Description of the task -> Only one stretch of the data below is needed. Output the lines from the one with "structure Keeps (b" up to and including the one with "sticky : b = true", exactly as they stand.
-- Task inputs follows --
-- ==== Sys2Proof/Laws/Only.lean ====
section
/-! SUPPORT. The frame of each operation: which pieces of State it can change. -/

set_option linter.unusedSimpArgs false
set_option Elab.async false

namespace Sys2Proof.Machine

open Sys2Proof
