-- ==== Sys2Proof/Laws/Frames.lean ====
section
/-! SUPPORT. The frame of each meaning: which pieces of State a next state of it can differ in. -/

set_option linter.unusedSimpArgs false
set_option Elab.async false

namespace Sys2Proof.Machine

open Sys2Proof
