-- ==== Sys2Proof/Laws/Keeps.lean ====
section
/-! SUPPORT. One lemma for each operation: what it leaves as it is (Keeps). -/

set_option linter.unusedSimpArgs false
set_option Elab.async false

namespace Sys2Proof.Machine

open Sys2Proof

/-- What nearly every operation leaves as it is: the waiting commands, the part, the canonical form of the three memories, the
always-on store (R430, R433), and, where `b` asks for it, every sticky bit that is set and HALT (R452). -/
structure Keeps (b : Bool) (s t : State) : Prop where
  pending : t.pending = s.pending
  part : t.part = s.part
  mem : Memory.wf s.mem = true → Memory.wf t.mem = true
  sram : Memory.wf s.rcd.sram = true → Memory.wf t.rcd.sram = true
  shadow : Memory.wf s.obs.shadow = true → Memory.wf t.obs.shadow = true
  lcs : t.aon.lcs = s.aon.lcs
  svn : t.aon.svnMin = s.aon.svnMin
  key : t.aon.keyHash = s.aon.keyHash
  hours : t.aon.hours = s.aon.hours
  pcycle : t.aon.pcycle = s.aon.pcycle
  sticky : b = true → ∀ n, s.err.sticky.getLsbD n = true → t.err.sticky.getLsbD n = true
  halt : b = true → s.err.halt = true → t.err.halt = true

theorem Keeps.refl (b : Bool) (s : State) : Keeps b s s := ⟨rfl, rfl, id, id, id, rfl, rfl, rfl, rfl, rfl, fun _ _ h => h, fun _ => id⟩
theorem keeps_ite {p : Bool} {s0 a b : State} (c : Prop) [Decidable c] (ha : Keeps p s0 a) (hb : Keeps p s0 b) : Keeps p s0 (if c then a else b) := by
  split <;> assumption
theorem keeps_foldl {α : Type} {b : Bool} {s0 : State} (g : State → α → State) (hg : ∀ s a, Keeps b s0 s → Keeps b s0 (g s a)) (l : List α) (s : State)
    (h : Keeps b s0 s) : Keeps b s0 (l.foldl g s) := by
  induction l generalizing s with
  | nil => exact h
  | cons a r ih => exact ih _ (hg _ _ h)
theorem setBit_true {w : Nat} (x : BitVec w) (i n : Nat) (h : x.getLsbD n = true) : (setBit x i true).getLsbD n = true := by
  simp [setBit, h]
theorem keeps_upd (b : Bool) (s0 s : State) x_held x_poison x_veil x_reqs x_orphans x_nextId x_free x_tileQ x_out x_latch x_gal x_trn x_flt x_epo x_plt x_cmp x_lka x_seam x_tal x_lin x_host x_ic x_prt :
    Keeps b s0 (State.mk s.pending x_held s.part s.mem x_poison x_veil x_reqs x_orphans x_nextId x_free x_tileQ x_out x_latch x_gal x_trn x_flt x_epo x_plt x_cmp x_lka x_seam x_tal x_lin x_host x_ic x_prt s.aon s.err s.obs s.rcd) ↔ Keeps b s0 s :=
  ⟨fun h => ⟨h.1, h.2, h.3, h.4, h.5, h.6, h.7, h.8, h.9, h.10, h.11, h.12⟩, fun h => ⟨h.1, h.2, h.3, h.4, h.5, h.6, h.7, h.8, h.9, h.10, h.11, h.12⟩⟩
theorem keeps_obs (b : Bool) (s0 s : State) x_held x_poison x_veil x_reqs x_orphans x_nextId x_free x_tileQ x_out x_latch x_gal x_trn x_flt x_epo x_plt x_cmp x_lka x_seam x_tal x_lin x_host x_ic x_prt y_on y_since y_time y_energy y_egap y_temp y_peak y_stcfg y_tr y_pcnt y_gap y_tiles y_own y_lossT y_lossP y_drains y_flush y_stamps y_tkbase y_wdog y_tkbusy y_tkdone y_tkref y_tkerr y_tkcause y_captured:
    Keeps b s0 (State.mk s.pending x_held s.part s.mem x_poison x_veil x_reqs x_orphans x_nextId x_free x_tileQ x_out x_latch x_gal x_trn x_flt x_epo x_plt x_cmp x_lka x_seam x_tal x_lin x_host x_ic x_prt s.aon s.err (Obs.mk y_on y_since y_time y_energy y_egap y_temp y_peak y_stcfg y_tr y_pcnt y_gap y_tiles y_own y_lossT y_lossP y_drains y_flush y_stamps y_tkbase y_wdog y_tkbusy y_tkdone y_tkref y_tkerr y_tkcause s.obs.shadow y_captured) s.rcd) ↔ Keeps b s0 s :=
  ⟨fun h => ⟨h.1, h.2, h.3, h.4, h.5, h.6, h.7, h.8, h.9, h.10, h.11, h.12⟩, fun h => ⟨h.1, h.2, h.3, h.4, h.5, h.6, h.7, h.8, h.9, h.10, h.11, h.12⟩⟩
theorem keeps_aon (b : Bool) (s0 s : State) x_held x_poison x_veil x_reqs x_orphans x_nextId x_free x_tileQ x_out x_latch x_gal x_trn x_flt x_epo x_plt x_cmp x_lka x_seam x_tal x_lin x_host x_ic x_prt y_boot y_header y_sram y_ident y_rvendor y_rdevice y_pll y_imgerr y_recov y_imgver y_doms y_slpctl y_deepok y_mbaddr y_mblen y_mbbusy y_mbstep y_mbref y_mbres y_mbseq y_usel y_units y_amend y_target y_tsvn y_tileOff y_wakeN y_flashCs y_flashSck:
    Keeps b s0 (State.mk s.pending x_held s.part s.mem x_poison x_veil x_reqs x_orphans x_nextId x_free x_tileQ x_out x_latch x_gal x_trn x_flt x_epo x_plt x_cmp x_lka x_seam x_tal x_lin x_host x_ic x_prt (Aon.mk y_boot y_header y_sram s.aon.lcs s.aon.svnMin s.aon.keyHash y_ident y_rvendor y_rdevice y_pll s.aon.hours s.aon.pcycle y_imgerr y_recov y_imgver y_doms y_slpctl y_deepok y_mbaddr y_mblen y_mbbusy y_mbstep y_mbref y_mbres y_mbseq y_usel y_units y_amend y_target y_tsvn y_tileOff y_wakeN y_flashCs y_flashSck) s.err s.obs s.rcd) ↔ Keeps b s0 s :=
  ⟨fun h => ⟨h.1, h.2, h.3, h.4, h.5, h.6, h.7, h.8, h.9, h.10, h.11, h.12⟩, fun h => ⟨h.1, h.2, h.3, h.4, h.5, h.6, h.7, h.8, h.9, h.10, h.11, h.12⟩⟩
theorem keeps_err (b : Bool) (s0 s : State) x_held x_poison x_veil x_reqs x_orphans x_nextId x_free x_tileQ x_out x_latch x_gal x_trn x_flt x_epo x_plt x_cmp x_lka x_seam x_tal x_lin x_host x_ic x_prt y_live y_wire y_missed y_handling y_force y_cnt y_irq y_ferrCfg y_ferrP y_ferrN:
    Keeps b s0 (State.mk s.pending x_held s.part s.mem x_poison x_veil x_reqs x_orphans x_nextId x_free x_tileQ x_out x_latch x_gal x_trn x_flt x_epo x_plt x_cmp x_lka x_seam x_tal x_lin x_host x_ic x_prt s.aon (Err.mk s.err.sticky y_live y_wire s.err.halt y_missed y_handling y_force y_cnt y_irq y_ferrCfg y_ferrP y_ferrN) s.obs s.rcd) ↔ Keeps b s0 s :=
  ⟨fun h => ⟨h.1, h.2, h.3, h.4, h.5, h.6, h.7, h.8, h.9, h.10, h.11, h.12⟩, fun h => ⟨h.1, h.2, h.3, h.4, h.5, h.6, h.7, h.8, h.9, h.10, h.11, h.12⟩⟩
theorem keeps_rcd (b : Bool) (s0 s : State) x_held x_poison x_veil x_reqs x_orphans x_nextId x_free x_tileQ x_out x_latch x_gal x_trn x_flt x_epo x_plt x_cmp x_lka x_seam x_tal x_lin x_host x_ic x_prt y_freeze y_mode y_wrap y_next y_lostev y_seq y_cursor y_latch:
    Keeps b s0 (State.mk s.pending x_held s.part s.mem x_poison x_veil x_reqs x_orphans x_nextId x_free x_tileQ x_out x_latch x_gal x_trn x_flt x_epo x_plt x_cmp x_lka x_seam x_tal x_lin x_host x_ic x_prt s.aon s.err s.obs (RecU.mk y_freeze y_mode y_wrap y_next y_lostev y_seq y_cursor y_latch s.rcd.sram)) ↔ Keeps b s0 s :=
  ⟨fun h => ⟨h.1, h.2, h.3, h.4, h.5, h.6, h.7, h.8, h.9, h.10, h.11, h.12⟩, fun h => ⟨h.1, h.2, h.3, h.4, h.5, h.6, h.7, h.8, h.9, h.10, h.11, h.12⟩⟩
-- Task inputs concluded --
Written reply ->
structure Keeps (b : Bool) (s t : State) : Prop where
  pending : t.pending = s.pending
  part : t.part = s.part
  mem : Memory.wf s.mem = true → Memory.wf t.mem = true
  sram : Memory.wf s.rcd.sram = true → Memory.wf t.rcd.sram = true
  shadow : Memory.wf s.obs.shadow = true → Memory.wf t.obs.shadow = true
  lcs : t.aon.lcs = s.aon.lcs
  svn : t.aon.svnMin = s.aon.svnMin
  key : t.aon.keyHash = s.aon.keyHash
  hours : t.aon.hours = s.aon.hours
  pcycle : t.aon.pcycle = s.aon.pcycle
  sticky : b = true → ∀ n, s.err.sticky.getLsbD n = true → t.err.sticky.getLsbD n = true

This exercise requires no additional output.